Filter the material below down to the lines with the word "operand" and give those lines.
Start of MATERIAL FOR THE TASK
-- ==== Sys2Proof/Machine/Shift.lean ====
section
/-! DEFINITION. Rotates, shifts and double shifts (47_r.md R410 to R414, 48_s.md R441 to R444, R450, R451). -/

namespace Sys2Proof.Machine

/-! ## Rotates and shifts -/

/-- The seven operations of the shift group, in the order of their digits (30_encoding.md R150). -/
inductive ShiftOp where
  | rol | ror | rcl | rcr | sal | shr | sar
  deriving DecidableEq, Repr

/-- `c <- count AND 1FH` (47_r.md R410, 48_s.md R441). -/
def shiftCount (count : Byte) : Nat := (count &&& 0x1F#8).toNat

/-- A rotate writes only CF and OF (47_r.md R410). -/
def isRotate : ShiftOp → Bool
  | .rol | .ror | .rcl | .rcr => true
  | _ => false

/-- ROL: `c` times the top bit moves round to the bottom (47_r.md R413). -/
def rolLoop {n : Nat} : Nat → BitVec n → BitVec n
  | 0, x => x
  | c + 1, x => rolLoop c (x <<< 1 ||| (BitVec.ofBool x.msb).setWidth n)

/-- ROR: `c` times the bottom bit moves round to the top (47_r.md R414). -/
def rorLoop {n : Nat} : Nat → BitVec n → BitVec n
  | 0, x => x
  | c + 1, x => rorLoop c (x >>> 1 ||| (BitVec.ofBool (x.getLsbD 0)).setWidth n <<< (n - 1))

/-- RCL: `c` times CF moves into the bottom and the top bit into CF (47_r.md R411). -/
def rclLoop {n : Nat} : Nat → BitVec n → Bool → BitVec n × Bool
  | 0, x, cf => (x, cf)
  | c + 1, x, cf => rclLoop c (x <<< 1 ||| (BitVec.ofBool cf).setWidth n) x.msb

/-- RCR: `c` times CF moves into the top and the bottom bit into CF (47_r.md R412). -/
def rcrLoop {n : Nat} : Nat → BitVec n → Bool → BitVec n × Bool
  | 0, x, cf => (x, cf)
  | c + 1, x, cf => rcrLoop c (x >>> 1 ||| (BitVec.ofBool cf).setWidth n <<< (n - 1)) (x.getLsbD 0)

/-- The result of a rotate or shift by `c` (47_r.md R411 to R414, 48_s.md R442 to R444). -/
def shiftResult {n : Nat} (op : ShiftOp) (c : Nat) (a : BitVec n) (cf : Bool) : BitVec n :=
  match op with
  | .rol => rolLoop c a
  | .ror => rorLoop c a
  | .rcl => (rclLoop c a cf).1
  | .rcr => (rcrLoop c a cf).1
  | .sal => a <<< c
  | .shr => a >>> c
  | .sar => a.sshiftRight c

/-- CF of a rotate or shift by `c` > 0: the last bit moved out (47_r.md R411 to R414, 48_s.md R442 to R444). -/
def shiftCarry {n : Nat} (op : ShiftOp) (c : Nat) (a : BitVec n) (cf : Bool) : Bool :=
  match op with
  | .rol => (rolLoop c a).getLsbD 0
  | .ror => (rorLoop c a).msb
  | .rcl => (rclLoop c a cf).2
  | .rcr => (rcrLoop c a cf).2
  | .sal => if c ≤ n then a.getLsbD (n - c) else false
  | .shr => if c ≤ n then a.getLsbD (c - 1) else false
  | .sar => if c ≤ n then a.getLsbD (c - 1) else a.msb

/-- OF of a rotate or shift by 1, from the operand, the result and the new CF (47_r.md R410, 48_s.md R442 to R444). -/
def shiftOverflow {n : Nat} (op : ShiftOp) (a r : BitVec n) (cf : Bool) : Bool :=
  match op with
  | .rol | .rcl | .sal => r.msb ^^ cf
  | .ror | .rcr => r.msb ^^ r.getLsbD (n - 2)
  | .shr => a.msb
  | .sar => false

/-- The flags of a rotate or shift by `c`; `uo` and `ua` are the unspecified OF and AF (47_r.md R410, 48_s.md R441). -/
def shiftFlags {n : Nat} (op : ShiftOp) (c : Nat) (a : BitVec n) (uo ua : Bool) (f : Flags) : Flags :=
  let r := shiftResult op c a f.cf
  let cf := shiftCarry op c a f.cf
  let g := { f with ov := if c = 1 then shiftOverflow op a r cf else uo }
  if c = 0 then g
  else if isRotate op then { g with cf := cf }
  else { szpFlags r g with cf := cf, af := ua }

/-- A rotate or shift of the operand `a`. -/
def shiftBits {n : Nat} (op : ShiftOp) (c : Nat) (a : BitVec n) : M (BitVec n) := do
  let f ← getFlags
  let u ← draw 2
  modifyFlags (shiftFlags op c a (u.getLsbD 0) (u.getLsbD 1))
  return shiftResult op c a f.cf

/-- The forms with a constant count; memory is checked for writing whatever the count is (47_r.md R410). -/
def shiftRm (s : State) (w : Width) (op : ShiftOp) (rm : Rm) (count : Byte) : Host.Outcome State Fault Refusal :=
  perform s false (updateRm w rm (shiftBits op (shiftCount count)))

/-- The forms with the count in CL. -/
def shiftRmCl (s : State) (w : Width) (op : ShiftOp) (rm : Rm) : Host.Outcome State Fault Refusal :=
  perform s false do
    let count ← readReg .b8 .cx
    updateRm w rm (shiftBits op (shiftCount count))

/-! ## Double shifts (48_s.md R450, R451) -/

/-- The result of SHLD (`left`) or SHRD by 0 < `c` < N: the bits of `b` move in. -/
def doubleResult {n : Nat} (left : Bool) (c : Nat) (a b : BitVec n) : BitVec n :=
  if left then a <<< c ||| b >>> (n - c) else a >>> c ||| b <<< (n - c)

/-- CF of a double shift: the last bit moved out. -/
def doubleCarry {n : Nat} (left : Bool) (c : Nat) (a : BitVec n) : Bool :=
  if left then a.getLsbD (n - c) else a.getLsbD (c - 1)

/-- SHLD and SHRD: by 0 nothing happens; by N or more the result and all six flags are unspecified. -/
def doubleShift {n : Nat} (left : Bool) (c : Nat) (b a : BitVec n) : M (BitVec n) := do
  if c = 0 then return a
  else if n ≤ c then
    let u ← draw n
    undefStatus UndefMask.all
    return u
  else
    let r := doubleResult left c a b
    modifyFlags fun f => { szpFlags r f with cf := doubleCarry left c a }
    undefStatus { ov := true, af := true }
    return r

/-- The forms with an immediate count. -/
def doubleRm (s : State) (w : Width) (left : Bool) (rm : Rm) (r : Reg) (count : Byte) : Host.Outcome State Fault Refusal :=
  perform s false do
    let b ← readReg w r
    updateRm w rm (doubleShift left (shiftCount count) b)

/-- The forms with the count in CL. -/
def doubleRmCl (s : State) (w : Width) (left : Bool) (rm : Rm) (r : Reg) : Host.Outcome State Fault Refusal :=
  perform s false do
    let count ← readReg .b8 .cx
    let b ← readReg w r
    updateRm w rm (doubleShift left (shiftCount count) b)

/-! ## The rows -/

/-- ROL r/m8,1, `D0 /0` (47_r.md R413). -/
def execRolRm8One (rm : Rm) (s : State) : Host.Outcome State Fault Refusal := shiftRm s .b8 .rol rm 1#8

/-- ROL r/m8,CL, `D2 /0` (47_r.md R413). -/
def execRolRm8Cl (rm : Rm) (s : State) : Host.Outcome State Fault Refusal := shiftRmCl s .b8 .rol rm

/-- ROL r/m8,imm8, `C0 /0 ib` (47_r.md R413). -/
def execRolRm8Imm8 (rm : Rm) (b : Byte) (s : State) : Host.Outcome State Fault Refusal := shiftRm s .b8 .rol rm b

/-- ROL r/m16,1 | r/m32,1, `D1 /0` (47_r.md R413). -/
def execRolRmOne (os : Sz) (rm : Rm) (s : State) : Host.Outcome State Fault Refusal := shiftRm s os.width .rol rm 1#8

/-- ROL r/m16,CL | r/m32,CL, `D3 /0` (47_r.md R413). -/
def execRolRmCl (os : Sz) (rm : Rm) (s : State) : Host.Outcome State Fault Refusal := shiftRmCl s os.width .rol rm

/-- ROL r/m16,imm8 | r/m32,imm8, `C1 /0 ib` (47_r.md R413). -/
def execRolRmImm8 (os : Sz) (rm : Rm) (b : Byte) (s : State) : Host.Outcome State Fault Refusal :=
  shiftRm s os.width .rol rm b

/-- ROR r/m8,1, `D0 /1` (47_r.md R414). -/
def execRorRm8One (rm : Rm) (s : State) : Host.Outcome State Fault Refusal := shiftRm s .b8 .ror rm 1#8

/-- ROR r/m8,CL, `D2 /1` (47_r.md R414). -/
def execRorRm8Cl (rm : Rm) (s : State) : Host.Outcome State Fault Refusal := shiftRmCl s .b8 .ror rm

/-- ROR r/m8,imm8, `C0 /1 ib` (47_r.md R414). -/
def execRorRm8Imm8 (rm : Rm) (b : Byte) (s : State) : Host.Outcome State Fault Refusal := shiftRm s .b8 .ror rm b

/-- ROR r/m16,1 | r/m32,1, `D1 /1` (47_r.md R414). -/
def execRorRmOne (os : Sz) (rm : Rm) (s : State) : Host.Outcome State Fault Refusal := shiftRm s os.width .ror rm 1#8

/-- ROR r/m16,CL | r/m32,CL, `D3 /1` (47_r.md R414). -/
def execRorRmCl (os : Sz) (rm : Rm) (s : State) : Host.Outcome State Fault Refusal := shiftRmCl s os.width .ror rm

/-- ROR r/m16,imm8 | r/m32,imm8, `C1 /1 ib` (47_r.md R414). -/
def execRorRmImm8 (os : Sz) (rm : Rm) (b : Byte) (s : State) : Host.Outcome State Fault Refusal :=
  shiftRm s os.width .ror rm b

/-- RCL r/m8,1, `D0 /2` (47_r.md R411). -/
def execRclRm8One (rm : Rm) (s : State) : Host.Outcome State Fault Refusal := shiftRm s .b8 .rcl rm 1#8

/-- RCL r/m8,CL, `D2 /2` (47_r.md R411). -/
def execRclRm8Cl (rm : Rm) (s : State) : Host.Outcome State Fault Refusal := shiftRmCl s .b8 .rcl rm

/-- RCL r/m8,imm8, `C0 /2 ib` (47_r.md R411). -/
def execRclRm8Imm8 (rm : Rm) (b : Byte) (s : State) : Host.Outcome State Fault Refusal := shiftRm s .b8 .rcl rm b

/-- RCL r/m16,1 | r/m32,1, `D1 /2` (47_r.md R411). -/
def execRclRmOne (os : Sz) (rm : Rm) (s : State) : Host.Outcome State Fault Refusal := shiftRm s os.width .rcl rm 1#8

/-- RCL r/m16,CL | r/m32,CL, `D3 /2` (47_r.md R411). -/
def execRclRmCl (os : Sz) (rm : Rm) (s : State) : Host.Outcome State Fault Refusal := shiftRmCl s os.width .rcl rm

/-- RCL r/m16,imm8 | r/m32,imm8, `C1 /2 ib` (47_r.md R411). -/
def execRclRmImm8 (os : Sz) (rm : Rm) (b : Byte) (s : State) : Host.Outcome State Fault Refusal :=
  shiftRm s os.width .rcl rm b

/-- RCR r/m8,1, `D0 /3` (47_r.md R412). -/
def execRcrRm8One (rm : Rm) (s : State) : Host.Outcome State Fault Refusal := shiftRm s .b8 .rcr rm 1#8

/-- RCR r/m8,CL, `D2 /3` (47_r.md R412). -/
def execRcrRm8Cl (rm : Rm) (s : State) : Host.Outcome State Fault Refusal := shiftRmCl s .b8 .rcr rm

/-- RCR r/m8,imm8, `C0 /3 ib` (47_r.md R412). -/
def execRcrRm8Imm8 (rm : Rm) (b : Byte) (s : State) : Host.Outcome State Fault Refusal := shiftRm s .b8 .rcr rm b

/-- RCR r/m16,1 | r/m32,1, `D1 /3` (47_r.md R412). -/
def execRcrRmOne (os : Sz) (rm : Rm) (s : State) : Host.Outcome State Fault Refusal := shiftRm s os.width .rcr rm 1#8

/-- RCR r/m16,CL | r/m32,CL, `D3 /3` (47_r.md R412). -/
def execRcrRmCl (os : Sz) (rm : Rm) (s : State) : Host.Outcome State Fault Refusal := shiftRmCl s os.width .rcr rm

/-- RCR r/m16,imm8 | r/m32,imm8, `C1 /3 ib` (47_r.md R412). -/
def execRcrRmImm8 (os : Sz) (rm : Rm) (b : Byte) (s : State) : Host.Outcome State Fault Refusal :=
  shiftRm s os.width .rcr rm b

/-- SAL_SHL r/m8,1, `D0 /4` (48_s.md R442). -/
def execSalRm8One (rm : Rm) (s : State) : Host.Outcome State Fault Refusal := shiftRm s .b8 .sal rm 1#8

/-- SAL_SHL r/m8,CL, `D2 /4` (48_s.md R442). -/
def execSalRm8Cl (rm : Rm) (s : State) : Host.Outcome State Fault Refusal := shiftRmCl s .b8 .sal rm

/-- SAL_SHL r/m8,imm8, `C0 /4 ib` (48_s.md R442). -/
def execSalRm8Imm8 (rm : Rm) (b : Byte) (s : State) : Host.Outcome State Fault Refusal := shiftRm s .b8 .sal rm b

/-- SAL_SHL r/m16,1 | r/m32,1, `D1 /4` (48_s.md R442). -/
def execSalRmOne (os : Sz) (rm : Rm) (s : State) : Host.Outcome State Fault Refusal := shiftRm s os.width .sal rm 1#8

/-- SAL_SHL r/m16,CL | r/m32,CL, `D3 /4` (48_s.md R442). -/
def execSalRmCl (os : Sz) (rm : Rm) (s : State) : Host.Outcome State Fault Refusal := shiftRmCl s os.width .sal rm

/-- SAL_SHL r/m16,imm8 | r/m32,imm8, `C1 /4 ib` (48_s.md R442). -/
def execSalRmImm8 (os : Sz) (rm : Rm) (b : Byte) (s : State) : Host.Outcome State Fault Refusal :=
  shiftRm s os.width .sal rm b

/-- SHR r/m8,1, `D0 /5` (48_s.md R444). -/
def execShrRm8One (rm : Rm) (s : State) : Host.Outcome State Fault Refusal := shiftRm s .b8 .shr rm 1#8

/-- SHR r/m8,CL, `D2 /5` (48_s.md R444). -/
def execShrRm8Cl (rm : Rm) (s : State) : Host.Outcome State Fault Refusal := shiftRmCl s .b8 .shr rm

/-- SHR r/m8,imm8, `C0 /5 ib` (48_s.md R444). -/
def execShrRm8Imm8 (rm : Rm) (b : Byte) (s : State) : Host.Outcome State Fault Refusal := shiftRm s .b8 .shr rm b

/-- SHR r/m16,1 | r/m32,1, `D1 /5` (48_s.md R444). -/
def execShrRmOne (os : Sz) (rm : Rm) (s : State) : Host.Outcome State Fault Refusal := shiftRm s os.width .shr rm 1#8

/-- SHR r/m16,CL | r/m32,CL, `D3 /5` (48_s.md R444). -/
def execShrRmCl (os : Sz) (rm : Rm) (s : State) : Host.Outcome State Fault Refusal := shiftRmCl s os.width .shr rm

/-- SHR r/m16,imm8 | r/m32,imm8, `C1 /5 ib` (48_s.md R444). -/
def execShrRmImm8 (os : Sz) (rm : Rm) (b : Byte) (s : State) : Host.Outcome State Fault Refusal :=
  shiftRm s os.width .shr rm b

/-- SAR r/m8,1, `D0 /7` (48_s.md R443). -/
def execSarRm8One (rm : Rm) (s : State) : Host.Outcome State Fault Refusal := shiftRm s .b8 .sar rm 1#8

/-- SAR r/m8,CL, `D2 /7` (48_s.md R443). -/
def execSarRm8Cl (rm : Rm) (s : State) : Host.Outcome State Fault Refusal := shiftRmCl s .b8 .sar rm

/-- SAR r/m8,imm8, `C0 /7 ib` (48_s.md R443). -/
def execSarRm8Imm8 (rm : Rm) (b : Byte) (s : State) : Host.Outcome State Fault Refusal := shiftRm s .b8 .sar rm b

/-- SAR r/m16,1 | r/m32,1, `D1 /7` (48_s.md R443). -/
def execSarRmOne (os : Sz) (rm : Rm) (s : State) : Host.Outcome State Fault Refusal := shiftRm s os.width .sar rm 1#8

/-- SAR r/m16,CL | r/m32,CL, `D3 /7` (48_s.md R443). -/
def execSarRmCl (os : Sz) (rm : Rm) (s : State) : Host.Outcome State Fault Refusal := shiftRmCl s os.width .sar rm

/-- SAR r/m16,imm8 | r/m32,imm8, `C1 /7 ib` (48_s.md R443). -/
def execSarRmImm8 (os : Sz) (rm : Rm) (b : Byte) (s : State) : Host.Outcome State Fault Refusal :=
  shiftRm s os.width .sar rm b

/-- SHLD r/m16,r16,imm8 | r/m32,r32,imm8, `0F A4 /r ib` (48_s.md R450). -/
def execShldRmRImm8 (os : Sz) (rm : Rm) (r : Reg) (b : Byte) (s : State) : Host.Outcome State Fault Refusal :=
  doubleRm s os.width true rm r b

/-- SHLD r/m16,r16,CL | r/m32,r32,CL, `0F A5 /r` (48_s.md R450). -/
def execShldRmRCl (os : Sz) (rm : Rm) (r : Reg) (s : State) : Host.Outcome State Fault Refusal :=
  doubleRmCl s os.width true rm r

/-- SHRD r/m16,r16,imm8 | r/m32,r32,imm8, `0F AC /r ib` (48_s.md R451). -/
def execShrdRmRImm8 (os : Sz) (rm : Rm) (r : Reg) (b : Byte) (s : State) : Host.Outcome State Fault Refusal :=
  doubleRm s os.width false rm r b

/-- SHRD r/m16,r16,CL | r/m32,r32,CL, `0F AD /r` (48_s.md R451). -/
def execShrdRmRCl (os : Sz) (rm : Rm) (r : Reg) (s : State) : Host.Outcome State Fault Refusal :=
  doubleRmCl s os.width false rm r

end Sys2Proof.Machine
end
End of MATERIAL FOR THE TASK
RESULT OF THE EXERCISE –
/-- OF of a rotate or shift by 1, from the operand, the result and the new CF (47_r.md R410, 48_s.md R442 to R444). -/
/-- A rotate or shift of the operand `a`. -/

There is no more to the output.